Merkel and the CDU lost ground after Kirchhof proposed the introduction of a flat tax in Germany, again undermining the party's credibility on economic affairs and convincing many voters that the CDU's platform of deregulation was designed to benefit only the rich. This was compounded by Merkel proposing to increase VAT to reduce Germany's deficit and fill the gap in revenue from a flat tax. The SPD were able to increase their support simply by pledging not to introduce flat taxes or increase VAT. Although Merkel's standing recovered after she distanced herself from Kirchhof's proposals, she remained considerably less popular than Schröder, and the CDU's lead was down to 9 percent on the eve of the election.
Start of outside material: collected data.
/-- The classification of a raw result against a threshold (R38). -/
def classify (r : RawResult) (threshold : Nat) : Outcome :=
  match r.kind with
  | .decoded t =>
    if threshold ≤ r.amplitude then
      .good { serial := t.serial, kind := t.kind, side := t.side, edition := t.edition, pad := r.pad.getD 0 }
    else .faulty .weak
  | .absent => .absent
  | .garbled => .faulty .garbled
  | .parity _ => .faulty .parity
  | .stalled => .faulty .stalled

/-- The serial of a result that was decoded (R63). -/
def RawResult.serial (r : RawResult) : Option Serial :=
  match r.kind with
  | .decoded t => some t.serial
  | _ => none

/-- The peak after a GOOD outcome of amplitude `a` (R39). (DEDUCED, assumption 19) -/
def nextPeak (p a : Nat) : Nat := if p ≤ a then a else p - (p - a + 7) / 8

/-- R43. -/
def State.stepVacant (s : State) (c : CellId) (o : Outcome) : State :=
  match o with
  | .good t => s.enterArriving c t
  | .absent => s
  | .faulty _ => s

/-- R44. -/
def State.stepArriving (s : State) (c : CellId) (cand : Candidate) (k : SlotKind) (o : Outcome) : State :=
  match o with
  | .good t =>
    if t = cand.tile then
      let cand' : Candidate := { cand with arrive := cand.arrive + 1 }
      let s1 := s.setCell c { s.cell c with candidate := some cand', absent := 0 }
      if s.sensing.arriveN ≤ cand'.arrive then s1.completeArrival c cand' else s1.requestConfirm c
    else s.enterArriving c t
  | .absent =>
    if 2 ≤ (s.cell c).absent + 1 then s.setCell c (s.cell c).emptied
    else (s.setCell c { s.cell c with absent := (s.cell c).absent + 1 }).requestConfirm c
  | .faulty f => s.scoreFault c k f

/-- R45. -/
def State.stepSeated (s : State) (c : CellId) (inc : Incumbent) (k : SlotKind) (o : Outcome) (amplitude : Nat) :
    State :=
  match o with
  | .good t => if t = inc.tile then s.matchIncumbent c k else s.enterShifting c inc t amplitude
  | .absent => s.enterLifting c inc.tile.serial
  | .faulty f => s.scoreFault c k f

/-- R46. -/
def State.stepShifting (s : State) (c : CellId) (inc : Incumbent) (cand : Candidate) (k : SlotKind) (o : Outcome)
    (amplitude : Nat) : State :=
  match o with
  | .good t =>
    if t = cand.tile then
      let cand' : Candidate := { cand with arrive := cand.arrive + 1 }
      let s1 := s.setCell c { s.cell c with candidate := some cand' }
      if s.sensing.arriveN ≤ cand'.arrive then s1.completeShift c inc cand' amplitude else s1.requestConfirm c
    else if t = inc.tile then s.matchIncumbent c k
    else s.enterShifting c inc t amplitude
  | .absent => s.enterLifting c inc.tile.serial
  | .faulty f => s.scoreFault c k f
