/-- HOLD_COMPLETE advances a RUNNING quest whose hold has lasted d ticks: its points credited, its STAGE_DONE or QUEST_DONE notice made, its next stage current and a pass wanted. DEADLINE_EXPIRY fails one whose deadline is reached, unless its hold completes first (R122, R123, R124, R104). That these are commands of their own, guarded by the condition, is assumption 8. The points are computed from the deadline the quest holds; those of a timed stage without one, which no run meets, are assumption 29. A lane whose drives change is marked stale or, while it runs, loads them (R32, R136). -/
def Obligations.TickDutiesAdvanceOrFail : Prop :=
  ∀ (q : QuestId) (st : Stage) (k : Fin 32) (m d since : Nat) (s : State), s.chip = .running →
    s.play.clockRunning = true →
    let r := s.quest q
    let clock := s.play.clock
    let points := st.reward + timeBonus st.reward st.limit r.progress.deadline clock
    let completes : Prop := r.progress.holdSince = some since ∧ since ≤ clock ∧ d ≤ clock - since
    r.state = .running → r.stages[r.progress.stage]? = some st →
    (st.test = .hold k m d → completes →
      ∃ t, exec (.holdComplete q) s = .next t ∧
        Table.read t.play.scores r.owner = min 9999 (Table.read s.play.scores r.owner + points) ∧
        (∀ j, j ≠ r.owner → Table.read t.play.scores j = Table.read s.play.scores j) ∧
        t.play = { s.play with scores := t.play.scores } ∧
        (∀ next, r.stages[r.progress.stage + 1]? = some next →
          t.quest q =
            { r with
              progress :=
                { r.progress with
                  stage := r.progress.stage + 1, earned := min 1500 (r.progress.earned + points)
                  started := some clock, holdSince := none
                  deadline := if next.limit = 0 then none else some (min 16777215 (clock + next.limit)) } } ∧
          Table.read t.lamps.hints q = next.hint) ∧
        (r.stages.length = r.progress.stage + 1 →
          t.quest q =
            { r with
              state := .done
              progress :=
                { r.progress with
                  stage := r.progress.stage + 1, earned := min 1500 (r.progress.earned + points), deadline := none
                  remaining := none, holdSince := none } } ∧
          Table.read t.lamps.hints q = none) ∧
        (∀ g, st.hint = some g → Table.read t.lamps.flashes q = some { region := g, left := 8 }) ∧
        (∀ c, st.cue = some c → s.lamps.cues.length < 8 → t.lamps.cues = s.lamps.cues ++ [c]) ∧
        (st.cue = none → t.lamps.cues = s.lamps.cues) ∧
        (∀ j, j ≠ q → t.quest j = s.quest j) ∧
        s.filed t
          [if r.stages.length = r.progress.stage + 1 then
            .questDone q r.progress.stage points r.owner true s.epoch
          else .stageDone q r.progress.stage points r.owner true s.epoch] ∧
        (s.quests.pass = none → t.quests.passWanted = false ∧ t.quests.pass.isSome = true) ∧
        (∀ p, s.quests.pass = some p →
          t.quests.passWanted = true ∧
            t.quests.pass = some { p with evaluated := p.evaluated.filter fun e => decide (e.1 ≠ q) }) ∧
        s.drivesFollow t ∧ s.lanesSteady t ∧ t.rest = s.reportActivity.rest ∧
        s.sameBut t [.quests, .play, .lamps, .notices, .lanes, .rest]) ∧
    (¬(∃ k m d since, st.test = .hold k m d ∧ r.progress.holdSince = some since ∧ since ≤ clock ∧ d ≤ clock - since) →
      ∀ due, r.progress.deadline = some due → due ≤ clock →
      ∃ t, exec (.deadlineExpiry q) s = .next t ∧
        t.quest q =
          { r with
            state := .failed
            progress :=
              { r.progress with
                deadline := none, remaining := none, holdSince := none, failReason := some .time } } ∧
        (s.files .quest → t.lamps.guard = s.lamps.guard →
          t.lastNotice (.questFailed q r.progress.stage .time r.progress.earned)) ∧
        t.lamps = { s.lamps with guard := t.lamps.guard, hints := Table.put s.lamps.hints q none } ∧
        (∀ j, j ≠ q → t.quest j = s.quest j) ∧
        s.filed t [.questFailed q r.progress.stage .time r.progress.earned] ∧
        (∀ p, s.quests.pass = some p →
          t.quests.passWanted = s.quests.passWanted ∧
            t.quests.pass = some { p with evaluated := p.evaluated.filter fun e => decide (e.1 ≠ q) }) ∧
        s.drivesFollow t ∧ s.lanesSteady t ∧ t.rest = s.reportActivity.rest ∧
        s.sameBut t [.quests, .lamps, .notices, .lanes, .rest])

/-! ### Lamps, cues and the guard -/

/-- SET_LAMPS sets the host setting of every live position of the rectangle clipped to the grid and of no other cell; a drive that changes marks its lane stale, and a RUNNING lane with no slot in flight loads its new drives in its turn at the arbiter (R27, R32, R132, R136). -/
def Obligations.SetLampsSetsTheRectangle : Prop :=
  ∀ (x0 y0 x1 y1 code : Byte) (v : LampSetting) (s : State), s.listening → s.planLawful →
    let reached (c : CellId) : Bool :=
      decide ((s.cell c).state ≠ .retired) &&
        match s.position c with
        | some b => decide (x0.toNat ≤ b.x.val ∧ b.x.val ≤ x1.toNat ∧ y0.toNat ≤ b.y.val ∧ b.y.val ≤ y1.toNat)
        | none => false
    (5 < code.toNat ∨ x1.toNat < x0.toNat ∨ y1.toNat < y0.toNat →
      exec (.setLamps x0 y0 x1 y1 code) s = .next (s.reportActivity.repliedWith 0x60 .badValue [])) ∧
    (x0.toNat ≤ x1.toNat → y0.toNat ≤ y1.toNat →
      ∃ t, exec (.setLamps x0 y0 x1 y1 v.code) s =
          .next
            (t.replied 0x60
              [byte (allCells.countP reached), byte (allCells.countP fun c => reached c && decide (s.hostSetting c ≠ v))]) ∧
        (∀ c, t.hostSetting c = if reached c then v else s.hostSetting c) ∧
        t.lamps = { s.lamps with host := t.lamps.host, guard := t.lamps.guard } ∧
        (t.lamps.guard = s.lamps.guard → t.notices = s.notices) ∧
        s.drivesFollow t ∧ s.drivesAlone t ∧
        s.lanesSteady t ∧ t.quests.records = s.quests.records ∧ t.rest = s.reportActivity.rest ∧
        s.sameBut t [.lamps, .notices, .lanes, .quests, .rest])
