-- ==== Sys2Proof/Tests/Slice0.lean ====
section
/-!
SUPPORT. Small tests of single steps against the spec's worked cases, the refusals of the well-formedness checks, and for every statement with hypotheses a state and operands that meet them, each clause at the edge of its range.
The states are built from `ready`, the part right after start-up.
-/

namespace Sys2Proof.Tests

open Sys2Proof Sys2Proof.Machine

-- one proof at a time: the checks below are small, and threads cost memory
set_option Elab.async false

/-! ### Small states -/

/-- The part after start-up: READY, the guard CLEAR, notices opened. -/
def ready : State :=
  { State.reset with
    rest := { State.reset.rest with part := .ready, startUp := none }
    notices := { State.reset.notices with opened := true }
    lamps := { State.reset.lamps with guard := .clear, settle := none } }

def resting : State := { ready with rest := { ready.rest with part := .resting } }

/-- `ready` with its link changed. -/
def linked (f : LinkUnit → LinkUnit) : State := { ready with link := f ready.link }

/-- `ready` with lane 0 changed. -/
def laned (f : LaneUnit → LaneUnit) : State := ready.setLane 0 (f (ready.lane 0))

/-- `ready` with its play record changed. -/
def played (f : PlayRecord → PlayRecord) : State := { ready with play := f ready.play }

/-- `ready` with quest 0 changed. -/
def quested (r : Quest) : State := ready.setQuest 0 r

/-- `ready` with its lamps changed. -/
def lit (f : LampUnit → LampUnit) : State := { ready with lamps := f ready.lamps }

/-- Lane 0 placed at (0, 0) with heading 0. -/
def placed : State := { ready with plan := Table.put ready.plan 0 (some { ox := 0, oy := 0, h := 0 }) }

def cell00 : CellId := ⟨0, 0⟩

def tile5 : TileRead := { serial := 5, kind := 0, side := .a, edition := 0, pad := 0 }
def tile6 : TileRead := { tile5 with serial := 6 }

def seated5 : Incumbent := { tile := tile5, facing := 0, placedBy := 0, seatedAt := 0, counting := true, owner := 0 }

/-- The code of `tile5`. -/
def code5 : TagCode := { serial := 5, kind := 0, side := .a, edition := 0 }

/-- The reply of `tile5` on pad 0 at amplitude 100. -/
def marks5 : List Mark := idealReply (codeBits 5) 0 50000 3000 100
def marks6 : List Mark := idealReply (codeBits 6) 0 50000 3000 100
/-- The same, too weak for a floor of 24. -/
def weak5 : List Mark := idealReply (codeBits 5) 0 50000 3000 10

def emptyCell : CellRec := CellRec.reset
Merkel was also criticized for plagiarizing a passage from a speech used by President Ronald Reagan in a 1980 US presidential debate for her own television election duel with Gerhard Schröder, the Social Democratic chancellor.

On September 18 Merkel's CDU/CSU and Schröder's SPD went head-to-head in the national elections, with the CDU/CSU winning 35.3 percent (CDU 27.8 percent/CSU 7.5 percent) of the second votes to the SPD's 34.2 percent. Neither the SPD-Green coalition nor the CDU/CSU and its preferred coalition partners, the Free Democratic Party, held enough seats to form a majority in the Bundestag, and both Schröder and Merkel claimed victory. A Grand Coalition between the CDU/CSU and SPD faced the challenge that both parties demanded the chancellorship. However, after three weeks of negotiations, the two parties reached a deal whereby Merkel would become Chancellor and the SPD would hold 8 of the 16 seats in the cabinet.[7] The coalition deal was approved by both parties at party conferences on 14 November.[8] Merkel was elected Chancellor by the majority of delegates (397 to 217) in the newly assembled Bundestag on November 22 but 51 members of the governing coalition voted against her.[9]

Reports had indicated that the Grand Coalition would pursue a mix of policies, some of which differ from Merkel's political platform as leader of the opposition and candidate for Chancellor. The coalition's intent was to cut public spending whilst increasing VAT (from 16 to 19 percent), social insurance contributions and the top rate of income tax.[10] Employment protection will no longer cover employees during their first two years in a job, pensions will be frozen and subsidies for first-time home buyers will be scrapped. On foreign policy, Germany would maintain its strong ties with France and eastern European states, particularly Russia, and support Turkey for one day joining the European Union.

Merkel had stated that the main aim of her government would be to reduce unemployment, and that it is this issue on which her government will be judged.[11] She had, says Clemens, worked her way in and up from the outside; "despite, and partly thanks, to being an agent of change."[12]

Chancellor of Germany

On November 22, 2005, Merkel assumed the office of Chancellor of Germany.

Foreign policy

In her first week in office, Merkel visited the French president Jacques Chirac, the EU leaders gathered in Brussels, the Secretary-General of NATO, Jaap de Hoop Scheffer, and British Prime Minister Tony Blair, and received President Pohamba of Namibia.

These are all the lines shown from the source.